» Available data:

-- ==== Sys2Proof/Machine/Step.lean ====
section
/-! DEFINITION. Machine/Step: one step of the machine, and how an instruction word is placed before it. Both only call
Machine/Turns.lean. -/

namespace Sys2Proof.Machine

/-- One step: one atomic host transaction or one core step (rules R12, R15). -/
def step (s : State) : Host.Outcome State Fault Refusal := runTurn s

/-- `s` with the instruction whose bits are `w` placed where `step` takes its next instruction. Every instruction is one
16-bit word (rule R70). -/
def State.withFetchWord (s : State) (_nbits w : Nat) : State := placeWord s (BitVec.ofNat 16 w)

end Sys2Proof.Machine
end

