-- ==== Sys2Proof/Machine/Core.lean ====
section
/-! DEFINITION. Machine/Core: the machine behind the host's interface. -/

def Sys2Proof.core : Host.Core := { State := Sys2Proof.Machine.State, Fault := Sys2Proof.Machine.Fault, Refusal := Sys2Proof.Machine.Refusal, step := Sys2Proof.Machine.step, reset := Sys2Proof.Machine.State.reset }
end

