/-- `KEXPI` from acceptance to completion (rules R158, R121): the equivalent inverse schedule in `W`. -/
def Obligations.KexpiBuildsTheInverseSchedule : Prop :=
  ∀ s : State, s.ready → s.inputsLegal .kexpi →
    ∃ a t ws, exec .kexpi s = .next a ∧ run (commandSteps .kexpi s.declaredNk s.declaredNr) a = .next t ∧
      expandKeyInv s.key = some ws ∧ wordsAgree t.W ws (4 * s.declaredNr + 4) ∧ ws.length = 4 * s.declaredNr + 4 ∧
      t.NK.toNat = s.declaredNk ∧ t.NR.toNat = s.declaredNr ∧ t.statusByte = 0x12 ∧ t.ERR = .none ∧ t.PH = .idle ∧
      t.RND.toNat + 1 = s.declaredNr ∧ t.KI.toNat = 4 * (s.declaredNr + 1) ∧ t.S = s.S ∧ t.DOUT = s.DOUT ∧
      t.CMDR = 0x04 ∧ t.KEYBUF = s.KEYBUF ∧ t.KLEN = s.KLEN ∧ t.DIN = s.DIN ∧ t.BLEN = s.BLEN

/-- Step counts (rule R164): a successful command is busy for exactly the listed number of steps, one that fails in
`CHK` for one step, and an illegal command for none. -/
def Obligations.CommandsTakeTheListedSteps : Prop :=
  (∀ (s a : State) (i : Instr), i.format = .command → s.ready → s.inputsLegal i → exec i s = .next a →
    (∀ m, m < commandSteps i s.declaredNk s.declaredNr → ∃ u, run m a = .next u ∧ u.BUSY = true) ∧
    ∃ t, run (commandSteps i s.declaredNk s.declaredNr) a = .next t ∧ t.BUSY = false ∧ t.DONE = true ∧ t.ERR = .none) ∧
  (∀ (s a : State) (i : Instr), i.format = .command → s.ready → ¬s.inputsLegal i → exec i s = .next a →
    a.BUSY = true ∧ ∃ t, run 1 a = .next t ∧ t.BUSY = false ∧ t.DONE = true ∧ t.ERR ≠ .none) ∧
  (∀ (s : State) (v : Byte), s.BUSY = false → v ∉ [0x01, 0x02, 0x03, 0x04] → (memWrite 0x000 v s).BUSY = false) ∧
  ([Instr.kexp, .kexpi, .enc, .dec].map fun i => [4, 6, 8].map fun nk => commandSteps i nk (nk + 6)) =
    [[42, 48, 54], [51, 59, 67], [84, 98, 112], [93, 109, 125]]

/-- Command expansion (rule R82): the operations issued by an accepted command are the fixed sequence of the rule, and
`CHK` alone when it raises. -/
def Obligations.CommandsIssueTheirExpansion : Prop :=
  (∀ (s a : State) (i : Instr), i.format = .command → s.ready → s.inputsLegal i → exec i s = .next a →
    issuedOps (commandSteps i s.declaredNk s.declaredNr) a = commandOps i s.declaredNk s.declaredNr) ∧
  (∀ (s a : State) (i : Instr) (n : Nat), i.format = .command → s.ready → ¬s.inputsLegal i → exec i s = .next a →
    issuedOps (n + 1) a = [.chk])

/-- Round trip (rule R163): for every key of 16, 24 or 32 bytes and every block, each cipher undoes the other. -/
def Obligations.CiphersUndoEachOther : Prop :=
  ∀ (key : List Byte) (p : Block), key.length = 16 ∨ key.length = 24 ∨ key.length = 32 →
    (∃ c, cipher p key = some c ∧ invCipher c key = some p) ∧
    (∃ q, invCipher p key = some q ∧ cipher q key = some p)

/-! ## Whole-machine rules -/

/-- The invariant of rule R40 holds after reset. -/
def Obligations.ResetSatisfiesTheInvariant : Prop := Inv State.reset ∧ ScheduleInv State.reset

/-- Every step keeps the invariant (rule R40 items 1, 2, 3, 5, and the register part of item 4), from every state that
has it and whatever turn comes next. -/
def Obligations.EveryStepKeepsTheInvariant : Prop :=
  ∀ s t : State, Inv s → step s = .next t → Inv t

/-- Every step keeps the contents of the schedule memory in order (rule R40 item 4): what `W` holds is a part or the whole
of the schedule that the phase or `SCHED` names. -/
def Obligations.EveryStepKeepsTheSchedule : Prop :=
  ∀ s t : State, Inv s → ScheduleInv s → step s = .next t → ScheduleInv t

/-- Progress (rule R203): in a state that has the invariant the core, while busy, always has an enabled step, which needs
no host action; and no turn other than one of the function unit is ever refused. -/
def Obligations.BusyCoreAlwaysHasAStep : Prop :=
  ∀ s : State, Inv s →
    (s.BUSY = true → ∃ t, coreStep s = .next t) ∧
    ((∀ w b x rest, s.turns ≠ .unit w b x :: rest) → ∃ t, step s = .next t)

/-- Every running command ends (rules R165, R203): from a busy state that has the invariant, at most 125 steps of the core
alone lead to a state with `BUSY = 0` and `DONE = 1`, and then `ERR = 0` exactly if `SCHED` is set. -/
def Obligations.EveryRunningCommandEnds : Prop :=
  ∀ s : State, Inv s → s.BUSY = true → s.turns = [] →
    ∃ n t, n ≤ 125 ∧ run n s = .next t ∧ t.BUSY = false ∧ t.DONE = true ∧ (t.ERR = .none ↔ t.SCHED ≠ .none) ∧
      (t.OUT_VALID = true ↔ t.ERR = .none ∧ (s.CMDR = 0x01 ∨ s.CMDR = 0x02))

/-- Interleaving independence (rule R201): while the core stays busy, host reads and writes among its steps change
nothing: the registers are those of the core's steps alone. -/
def Obligations.InterleavingDoesNotChangeTheRun : Prop :=
  ∀ (s u : State) (ts : List Turn), s.BUSY = true → s.turns = ts → ts.all Turn.ordinary = true →
    run (ts.filter (· == .core)).length { s with turns := ts.filter (· == .core) } = .next u → u.BUSY = true →
    ∃ v, run ts.length s = .next v ∧ sameRegisters v u

/-- The path through the transition table depends on the command and the key length and never on key or block contents
(rule R159): two states that agree on the control registers step to states that agree on them. -/
def Obligations.ControlFlowIgnoresKeyAndBlockContents : Prop :=
  ∀ s s' t : State, sameControl s s' → step s = .next t → ∃ t', step s' = .next t' ∧ sameControl t t'

/-- Key bytes beyond the declared length never influence a command (rules R21, R200): while the core runs with a legal
key length, two states that differ only there step to states that differ only there. -/
def Obligations.KeyBytesBeyondTheLengthAreIgnored : Prop :=
  ∀ s s' t : State, keyLengthLegal s.KLEN = true → sameDeclaredKey s s' → coreStep s = .next t →
    ∃ t', coreStep s' = .next t' ∧ sameDeclaredKey t t'
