-- ==== Sys2Proof/Laws/Sequencer.lean ====
section
/-! SUPPORT. Laws/Sequencer: what a core step and a turn can do, said once, and the core step of each phase as one
equation (rules R77, R159, R160). -/

namespace Sys2Proof.Machine

/-! ### Turns -/

theorem step_next_turn (s : State) (t : Turn) (rest : List Turn) (h : s.turns = t :: rest) :
    step s = takeTurn t { s with turns := rest } := by
  simp [step, runTurn, h]

theorem step_no_turn (s : State) (h : s.turns = []) : step s = coreTurn s := by
  simp [step, runTurn, h]

theorem coreTurn_busy (s : State) (h : s.BUSY = true) : coreTurn s = coreStep s := by simp [coreTurn, h]

theorem coreTurn_idle (s : State) (h : s.BUSY = false) : coreTurn s = .next s := by simp [coreTurn, h]

/-! ### The words the sequencer issues (rule R77) -/

/-- Every word of `Issue` decodes to a micro-operation. -/
theorem issue_decodes (ph : Phase) (cmdr : Byte) (w : OpWord) (h : issue ph cmdr = some w) :
    ∃ i, decodeWord w = .ok i ∧ i.format = .micro := by
  cases ph <;> simp only [issue] at h
  case idle => cases h
  case sub | shift | mix =>
    split at h
    · cases h; exact ⟨_, rfl, rfl⟩
    · split at h
      · cases h; exact ⟨_, rfl, rfl⟩
      · cases h
  all_goals (cases h; exact ⟨_, rfl, rfl⟩)

/-! ### The core step -/

/-- Everything a core step can do when it answers a next state: the issued micro-operation, then the update of the
sequencing registers. -/
theorem coreStep_next_cases (s t : State) (h : coreStep s = .next t) :
    s.phaseReachable = true ∧ ∃ w i u, issue s.PH s.CMDR = some w ∧ decodeWord w = .ok i ∧ i.format = .micro ∧
      exec i s = .next u ∧ t = advance u := by
  unfold coreStep at h
  split at h
  · rename_i hr
    refine ⟨hr, ?_⟩
    split at h
    · cases h
    · rename_i w hw
      obtain ⟨i, hi, hm⟩ := issue_decodes _ _ _ hw
      rw [hi] at h
      simp only at h
      split at h
      · rename_i u hu
        cases h
        exact ⟨w, i, u, hw, hi, hm, hu, rfl⟩
      · cases h
      · cases h
  · cases h

/-- A core step from its parts. -/
theorem coreStep_of (s u : State) (w : OpWord) (i : Instr) (hr : s.phaseReachable = true)
    (hw : issue s.PH s.CMDR = some w) (hi : decodeWord w = .ok i) (hu : exec i s = .next u) :
    coreStep s = .next (advance u) := by
  simp [coreStep, hr, hw, hi, hu]

/-- `advance` reads only the registers it names: equal control registers give equal successors. -/
theorem advance_idle (s : State) (h : s.PH = .idle) : advance s = s := by simp [advance, h]

/-! One equation per phase. `hr` says that the phase is one the table covers in this state. -/

theorem coreStep_check (s : State) (h : s.PH = .check) (hr : s.phaseReachable = true) :
    coreStep s = .next (match checkError s with
      | some e => errorEntry e s
      | none => { s with PH := .kload }) := by
  cases hc : checkError s with
  | none =>
    rw [coreStep_of s s 0x1000 .chk hr (by simp [issue, h]) (by decide) (exec_chk_pass s hc)]
    simp [advance, h]
  | some e =>
    rw [coreStep_of s _ 0x1000 .chk hr (by simp [issue, h]) (by decide) (exec_chk_raise s e hc)]
    simp [advance]

theorem coreStep_kload (s : State) (h : s.PH = .kload) (hr : s.phaseReachable = true)
    (hk : keyLengthLegal s.KLEN = true) :
    coreStep s = .next { s with
      NK := BitVec.ofNat 4 (nkOf s.KLEN.toNat)
      NR := BitVec.ofNat 4 (nkOf s.KLEN.toNat + 6)
      W := loadKey s.KEYBUF (nkOf s.KLEN.toNat) s.W
      KI := BitVec.ofNat 6 (nkOf s.KLEN.toNat)
      PH := .kexp } := by
  rw [coreStep_of s _ 0x2000 .kload hr (by simp [issue, h]) (by decide) (exec_kload s hk)]
  simp [advance, h]

theorem coreStep_kexp (s : State) (x : Word) (h : s.PH = .kexp) (hr : s.phaseReachable = true)
    (hx : nextWord s = some x) :
    coreStep s = .next (advance { s with W := s.W.setIfInBounds s.KI.toNat x, KI := s.KI + 1 }) :=
  coreStep_of s _ 0x2100 .kstep hr (by simp [issue, h]) (by decide) (exec_kstep s x hx)

theorem coreStep_kinv (s : State) (h : s.PH = .kinv) (hr : s.phaseReachable = true) (hn : s.RND.toNat < 15) :
    ∃ w, convertRoundKey s.W s.RND.toNat hn invMixMatrix = some w ∧
      coreStep s = .next (advance { s with W := w }) := by
  obtain ⟨w, hw, he⟩ := exec_kinvr s hn
  exact ⟨w, hw, coreStep_of s _ 0x2200 .kinvr hr (by simp [issue, h]) (by decide) he⟩

theorem coreStep_load (s : State) (h : s.PH = .load) (hr : s.phaseReachable = true) :
    coreStep s = .next { s with
      S := blockToMatrix s.DIN, RND := if s.isEnc then 0 else s.NR, PH := .ark0 } := by
  rw [coreStep_of s _ 0x3000 .ldst hr (by simp [issue, h]) (by decide) (exec_ldst s)]
  simp [advance, h, State.isEnc]

theorem coreStep_ark0 (s : State) (h : s.PH = .ark0) (hr : s.phaseReachable = true) (hn : s.RND.toNat < 15) :
    coreStep s = .next { s with
      S := xorMat s.S (roundKey s.W s.RND.toNat hn), RND := if s.isEnc then 1 else s.NR - 1, PH := .sub } := by
  rw [coreStep_of s _ 0x4000 .ark hr (by simp [issue, h]) (by decide) (exec_ark s hn)]
  simp [advance, h, State.isEnc]

/-- In the phases of the rounds `CMDR` is `ENC` or `DEC`. -/
theorem commandUsesBlock_iff (v : Byte) : commandUsesBlock v = true ↔ v = 0x01 ∨ v = 0x02 := by
  simp [commandUsesBlock]

theorem coreStep_sub (s : State) (h : s.PH = .sub) (hr : s.phaseReachable = true) :
    coreStep s = .next { s with S := if s.isEnc then subBytes s.S else invSubBytes s.S, PH := .shift } := by
  have hc : commandUsesBlock s.CMDR = true := by simp [State.phaseReachable, h] at hr; exact hr.1
  rcases (commandUsesBlock_iff _).1 hc with hc | hc
  · rw [coreStep_of s _ 0x4100 .subb hr (by simp [issue, h, hc]) (by decide) (exec_subb s)]
    simp [advance, h, State.isEnc, hc]
  · rw [coreStep_of s _ 0x5100 .isubb hr (by simp [issue, h, hc]) (by decide) (exec_isubb s)]
    simp [advance, h, State.isEnc, hc]

theorem coreStep_shift (s : State) (h : s.PH = .shift) (hr : s.phaseReachable = true) :
    coreStep s = .next { s with
      S := if s.isEnc then shiftRows s.S else invShiftRows s.S, PH := if s.isFinal then .ark else .mix } := by
  have hc : commandUsesBlock s.CMDR = true := by simp [State.phaseReachable, h] at hr; exact hr.1
  rcases (commandUsesBlock_iff _).1 hc with hc | hc
  · rw [coreStep_of s _ 0x4200 .shrow hr (by simp [issue, h, hc]) (by decide) (exec_shrow s)]
    simp [advance, h, State.isEnc, State.isFinal, hc]
  · rw [coreStep_of s _ 0x5200 .ishrow hr (by simp [issue, h, hc]) (by decide) (exec_ishrow s)]
    simp [advance, h, State.isEnc, State.isFinal, hc]

theorem coreStep_mix (s : State) (h : s.PH = .mix) (hr : s.phaseReachable = true) :
    coreStep s = .next { s with
      S := mixedColumns s.S (if s.isEnc then mixMatrix else invMixMatrix), PH := .ark } := by
  have hc : commandUsesBlock s.CMDR = true := by simp [State.phaseReachable, h] at hr; exact hr.1
  rcases (commandUsesBlock_iff _).1 hc with hc | hc
  · rw [coreStep_of s _ 0x4300 .mixc hr (by simp [issue, h, hc]) (by decide) (exec_mixc s)]
    simp [advance, h, State.isEnc, hc]
  · rw [coreStep_of s _ 0x5300 .imixc hr (by simp [issue, h, hc]) (by decide) (exec_imixc s)]
    simp [advance, h, State.isEnc, hc]

theorem coreStep_ark (s : State) (h : s.PH = .ark) (hr : s.phaseReachable = true) (hn : s.RND.toNat < 15) :
    coreStep s = .next (
      if s.isFinal then { s with S := xorMat s.S (roundKey s.W s.RND.toNat hn), PH := .store }
      else { s with
        S := xorMat s.S (roundKey s.W s.RND.toNat hn)
        RND := if s.isEnc then s.RND + 1 else s.RND - 1
        PH := .sub }) := by
  rw [coreStep_of s _ 0x4000 .ark hr (by simp [issue, h]) (by decide) (exec_ark s hn)]
  simp only [advance, h]
  rfl

theorem coreStep_store (s : State) (h : s.PH = .store) (hr : s.phaseReachable = true) :
    coreStep s = .next { s with
      DOUT := matrixToBlock s.S
      OUT_VALID := true
      SCHED := if s.isEnc then .forward else .inverse
      BUSY := false
      DONE := true
      PH := .idle } := by
  rw [coreStep_of s _ 0x3100 .stst hr (by simp [issue, h]) (by decide) (exec_stst s)]
  simp [advance, h, State.isEnc, finish]

end Sys2Proof.Machine
end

» Work to complete: Lines wanted from the listing above: the line with "rename_i w hw" up to and including the line with "this state. -/". Please write them out exactly, adding nothing else.

» Exercise answer:
    · rename_i w hw
      obtain ⟨i, hi, hm⟩ := issue_decodes _ _ _ hw
      rw [hi] at h
      simp only at h
      split at h
      · rename_i u hu
        cases h
        exact ⟨w, i, u, hw, hi, hm, hu, rfl⟩
      · cases h
      · cases h
  · cases h

/-- A core step from its parts. -/
theorem coreStep_of (s u : State) (w : OpWord) (i : Instr) (hr : s.phaseReachable = true)
    (hw : issue s.PH s.CMDR = some w) (hi : decodeWord w = .ok i) (hu : exec i s = .next u) :
    coreStep s = .next (advance u) := by
  simp [coreStep, hr, hw, hi, hu]

/-- `advance` reads only the registers it names: equal control registers give equal successors. -/
theorem advance_idle (s : State) (h : s.PH = .idle) : advance s = s := by simp [advance, h]

/-! One equation per phase. `hr` says that the phase is one the table covers in this state. -/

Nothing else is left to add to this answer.